WHEN ARTFORUM generously invited me to contribute to the present issue considering the state of museums today, I suggested, as an alternative, a series of notes written from my perspective as director of the Kitchen, New York, a smaller nonprofit organization. While all arts institutions provide useful windows onto society more broadly—figured as they are within the latter’s contradictions, both economic and cultural—smaller institutions often embody such qualities in living proximity. Certainly, many prescient questions about how institutions may be oriented differently, and with an eye toward sustainability, have been posed continually (even if by necessity) for decades by nonprofits.
For me, this very legacy made the idea of composing any such “notes” by myself counterintuitive.
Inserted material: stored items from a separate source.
-- ==== Sys2Proof/Machine/Slh.lean ====
section
/-! DEFINITION. SLH-DSA-SHA2-128s as FIPS 205 defines it (R423; log 74): n = 16, h = 63, d = 7, h' = 9, a = 12, k = 14, w = 16,
m = 30. A public key is PK.seed and PK.root, 32 bytes, and a signature 7,856 bytes. -/
namespace Sys2Proof.Machine

/-- The address of a hash: layer, tree, type, key pair, and the two words after it. -/
structure Adrs where
  layer : Nat
  tree : Nat
  typ : Nat
  pair : Nat
  w2 : Nat
  w3 : Nat
deriving DecidableEq, Repr

/-- The 22 bytes of a compressed address. -/
def Adrs.bytes (x : Adrs) : List Byte :=
  beBytes 1 x.layer ++ beBytes 8 x.tree ++ beBytes 1 x.typ ++ beBytes 4 x.pair ++ beBytes 4 x.w2 ++ beBytes 4 x.w3

/-- F, H and T of category 1, which differ in the length of the message; PRF is the same of SK.seed. -/
def slhHash (pkSeed : List Byte) (x : Adrs) (m : List Byte) : List Byte :=
  (sha256 (pkSeed ++ List.replicate 48 0 ++ x.bytes ++ m)).take 16

/-- H_msg: 30 bytes, of MGF1 over SHA-256. -/
def slhMsg (r pk m : List Byte) : List Byte :=
  (sha256 (r ++ pk.take 16 ++ sha256 (r ++ pk ++ m) ++ beBytes 4 0)).take 30

/-- PRF_msg: HMAC-SHA-256 under SK.prf. -/
def slhPrfMsg (skPrf optRand m : List Byte) : List Byte :=
  let pad := fun (b : Byte) => (skPrf ++ List.replicate 48 0).map (· ^^^ b)
  (sha256 (pad 0x5C ++ sha256 (pad 0x36 ++ optRand ++ m))).take 16

/-- The first n digits of b bits of a byte string. -/
def slhDigits (l : List Byte) (b n : Nat) : List Nat :=
  let v := ofBe l
  (List.range n).map fun i => v >>> (8 * l.length - b * (i + 1)) % 2 ^ b

/-! One-time signatures. -/

/-- A chain from step i, of a number of steps. -/
def slhChain (pkSeed : List Byte) (x : Adrs) : Nat → Nat → List Byte → List Byte
  | _, 0, v => v
  | i, n + 1, v => slhChain pkSeed x (i + 1) n (slhHash pkSeed { x with w3 := i } v)

/-- The 35 digits that a message of 16 bytes and its checksum give. -/
def wotsDigits (m : List Byte) : List Nat :=
  let d := slhDigits m 4 32
  let sum := (d.map fun x => 15 - x).sum
  d ++ slhDigits (beBytes 2 (16 * sum)) 4 3

/-- The secret value of a chain of the key pair. -/
def wotsSk (skSeed pkSeed : List Byte) (x : Adrs) (i : Nat) : List Byte :=
  slhHash pkSeed { x with typ := 5, w2 := i, w3 := 0 } skSeed

/-- The public key from the ends of the chains. -/
def wotsPk (pkSeed : List Byte) (x : Adrs) (ends : List (List Byte)) : List Byte :=
  slhHash pkSeed { x with typ := 1, w2 := 0, w3 := 0 } ends.flatten

/-- The public key of a key pair. -/
def wotsGen (skSeed pkSeed : List Byte) (x : Adrs) : List Byte :=
  wotsPk pkSeed x ((List.range 35).map fun i => slhChain pkSeed { x with typ := 0, w2 := i } 0 15 (wotsSk skSeed pkSeed x i))

/-- The signature of a message of 16 bytes: 35 values. -/
def wotsSign (skSeed pkSeed : List Byte) (x : Adrs) (m : List Byte) : List (List Byte) :=
  (wotsDigits m).mapIdx fun i d => slhChain pkSeed { x with typ := 0, w2 := i } 0 d (wotsSk skSeed pkSeed x i)

/-- The public key that a signature leads to. -/
def wotsFromSig (pkSeed : List Byte) (x : Adrs) (sig : List (List Byte)) (m : List Byte) : List Byte :=
  wotsPk pkSeed x (List.zipWith (fun v (p : Nat × Nat) => slhChain pkSeed { x with typ := 0, w2 := p.2 } p.1 (15 - p.1) v) sig
    (wotsDigits m).zipIdx)

/-! Merkle trees. -/

/-- The node of height z and index i over leaves; the address gives layer, tree, type and key pair. -/
def slhNode (pkSeed : List Byte) (x : Adrs) (leaf : Nat → List Byte) : Nat → Nat → List Byte
  | 0, i => leaf i
  | z + 1, i => slhHash pkSeed { x with w2 := z + 1, w3 := i } (slhNode pkSeed x leaf z (2 * i) ++ slhNode pkSeed x leaf z (2 * i + 1))

/-- The root that a leaf and its path lead to: k is the height reached, i the index at it. -/
def slhClimb (pkSeed : List Byte) (x : Adrs) : List (List Byte) → Nat → Nat → List Byte → List Byte
  | [], _, _, v => v
  | p :: t, k, i, v =>
    slhClimb pkSeed x t (k + 1) (i / 2) (slhHash pkSeed { x with w2 := k + 1, w3 := i / 2 } (if i % 2 = 0 then v ++ p else p ++ v))

/-- The path of a leaf to a root of height z. -/
def slhPath (pkSeed : List Byte) (x : Adrs) (leaf : Nat → List Byte) (z i : Nat) : List (List Byte) :=
  (List.range z).map fun j => slhNode pkSeed x leaf j (i / 2 ^ j ^^^ 1)

/-- A node of an XMSS tree. -/
def xmssNode (skSeed pkSeed : List Byte) (layer tree z i : Nat) : List Byte :=
  slhNode pkSeed ⟨layer, tree, 2, 0, 0, 0⟩ (fun j => wotsGen skSeed pkSeed ⟨layer, tree, 0, j, 0, 0⟩) z i

/-- An XMSS signature: 35 values and a path of nine nodes. -/
def xmssSign (skSeed pkSeed : List Byte) (layer tree idx : Nat) (m : List Byte) : List (List Byte) :=
  wotsSign skSeed pkSeed ⟨layer, tree, 0, idx, 0, 0⟩ m ++
    slhPath pkSeed ⟨layer, tree, 2, 0, 0, 0⟩ (fun j => wotsGen skSeed pkSeed ⟨layer, tree, 0, j, 0, 0⟩) 9 idx

/-- The root that an XMSS signature leads to. -/
def xmssFromSig (pkSeed : List Byte) (layer tree idx : Nat) (sig : List (List Byte)) (m : List Byte) : List Byte :=
  slhClimb pkSeed ⟨layer, tree, 2, 0, 0, 0⟩ (sig.drop 35) 0 idx (wotsFromSig pkSeed ⟨layer, tree, 0, idx, 0, 0⟩ (sig.take 35) m)

/-- The hypertree signature over a number of layers, from the given one up. -/
def htSign (skSeed pkSeed : List Byte) : Nat → Nat → Nat → Nat → List Byte → List (List Byte)
  | 0, _, _, _, _ => []
  | n + 1, layer, tree, idx, m =>
    let sig := xmssSign skSeed pkSeed layer tree idx m
    sig ++ htSign skSeed pkSeed n (layer + 1) (tree / 512) (tree % 512) (xmssFromSig pkSeed layer tree idx sig m)

/-- The root that a hypertree signature leads to. -/
def htFromSig (pkSeed : List Byte) : Nat → Nat → Nat → Nat → List (List Byte) → List Byte → List Byte
  | 0, _, _, _, _, m => m
  | n + 1, layer, tree, idx, sig, m =>
    htFromSig pkSeed n (layer + 1) (tree / 512) (tree % 512) (sig.drop 44) (xmssFromSig pkSeed layer tree idx (sig.take 44) m)

/-! Few-time signatures. -/

/-- The leaf of a tree of FORS secrets, and the secret under it. -/
def forsSk (skSeed pkSeed : List Byte) (x : Adrs) (i : Nat) : List Byte := slhHash pkSeed { x with typ := 6, w2 := 0, w3 := i } skSeed
def forsLeaf (pkSeed : List Byte) (x : Adrs) (i : Nat) (sk : List Byte) : List Byte := slhHash pkSeed { x with w2 := 0, w3 := i } sk

/-- The signature of 14 digits of 12 bits: for each, a secret and a path of 12 nodes. -/
def forsSign (skSeed pkSeed : List Byte) (x : Adrs) (md : List Byte) : List (List Byte) :=
  ((slhDigits md 12 14).mapIdx fun i d =>
    let at_ := 4096 * i + d
    forsSk skSeed pkSeed x at_ ::
      (List.range 12).map fun j => slhNode pkSeed x (fun l => forsLeaf pkSeed x l (forsSk skSeed pkSeed x l)) j (at_ / 2 ^ j ^^^ 1)).flatten

/-- The public key that a signature leads to. -/
def forsFromSig (pkSeed : List Byte) (x : Adrs) (sig : List (List Byte)) (md : List Byte) : List Byte :=
  let roots := (slhDigits md 12 14).mapIdx fun i d =>
    let one := (sig.drop (13 * i)).take 13
    slhClimb pkSeed x (one.drop 1) 0 (4096 * i + d) (forsLeaf pkSeed x (4096 * i + d) (one.getD 0 []))
  slhHash pkSeed { x with typ := 4, w2 := 0, w3 := 0 } roots.flatten

/-! The scheme. -/

/-- The pure form of a message with an empty context. -/
def slhPure (m : List Byte) : List Byte := 0 :: 0 :: m

/-- What a digest of 30 bytes selects: the message of the few-time signature, the tree and the leaf. -/
def slhSelect (d : List Byte) : List Byte × Nat × Nat :=
  (d.take 21, ofBe ((d.drop 21).take 7) % 2 ^ 54, ofBe ((d.drop 28).take 2) % 2 ^ 9)

/-- A byte string in pieces of 16 bytes, a number of them. -/
def slhPieces : Nat → List Byte → List (List Byte)
  | 0, _ => []
  | n + 1, l => l.take 16 :: slhPieces n (l.drop 16)

/-- The public key of SK.seed and PK.seed. -/
def slhPublic (skSeed pkSeed : List Byte) : List Byte := pkSeed ++ xmssNode skSeed pkSeed 6 0 9 0

/-- The signature under a key pair. -/
def slhSign (skSeed skPrf pk optRand m : List Byte) : List Byte :=
  let m1 := slhPure m
  let r := slhPrfMsg skPrf optRand m1
  let (md, tree, leaf) := slhSelect (slhMsg r pk m1)
  let x : Adrs := ⟨0, tree, 3, leaf, 0, 0⟩
  let fors := forsSign skSeed (pk.take 16) x md
  r ++ fors.flatten ++ (htSign skSeed (pk.take 16) 7 0 tree leaf (forsFromSig (pk.take 16) x fors md)).flatten

/-- R423: a signature of 7,856 bytes verifies under a public key. -/
def slhVerify (pk m sig : List Byte) : Bool :=
  let m1 := slhPure m
  let (md, tree, leaf) := slhSelect (slhMsg (sig.take 16) pk m1)
  let x : Adrs := ⟨0, tree, 3, leaf, 0, 0⟩
  let v := slhPieces 490 (sig.drop 16)
  decide (sig.length = 7856) &&
    decide (htFromSig (pk.take 16) 7 0 tree leaf (v.drop 182) (forsFromSig (pk.take 16) x (v.take 182) md) = pk.drop 16)

end Sys2Proof.Machine
end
So I asked two friends, Ralph Lemon and Sarah Michelson, if they would also reflect on the continuing role of smaller nonprofit organizations. Of course, just as I sought to recontextualize Artforum’s invitation, these artists aimed to reframe mine. What follows is a text comprising my prompts with their responses, represented here as both distinct and simultaneous—much as has been the case when we have worked together in a physical institutional space.
The results might ask for some reflection not only on nonprofits, but also on the valences of the term nonprofit. If the original formulation suggested an existence not participating in the mainframes of value in art and its economies—an outside that was never truly possible (or even sensical)—perhaps today it speaks to the potential of organizations to operate in a manner concerned less with offering answers than with sustaining questions for their times.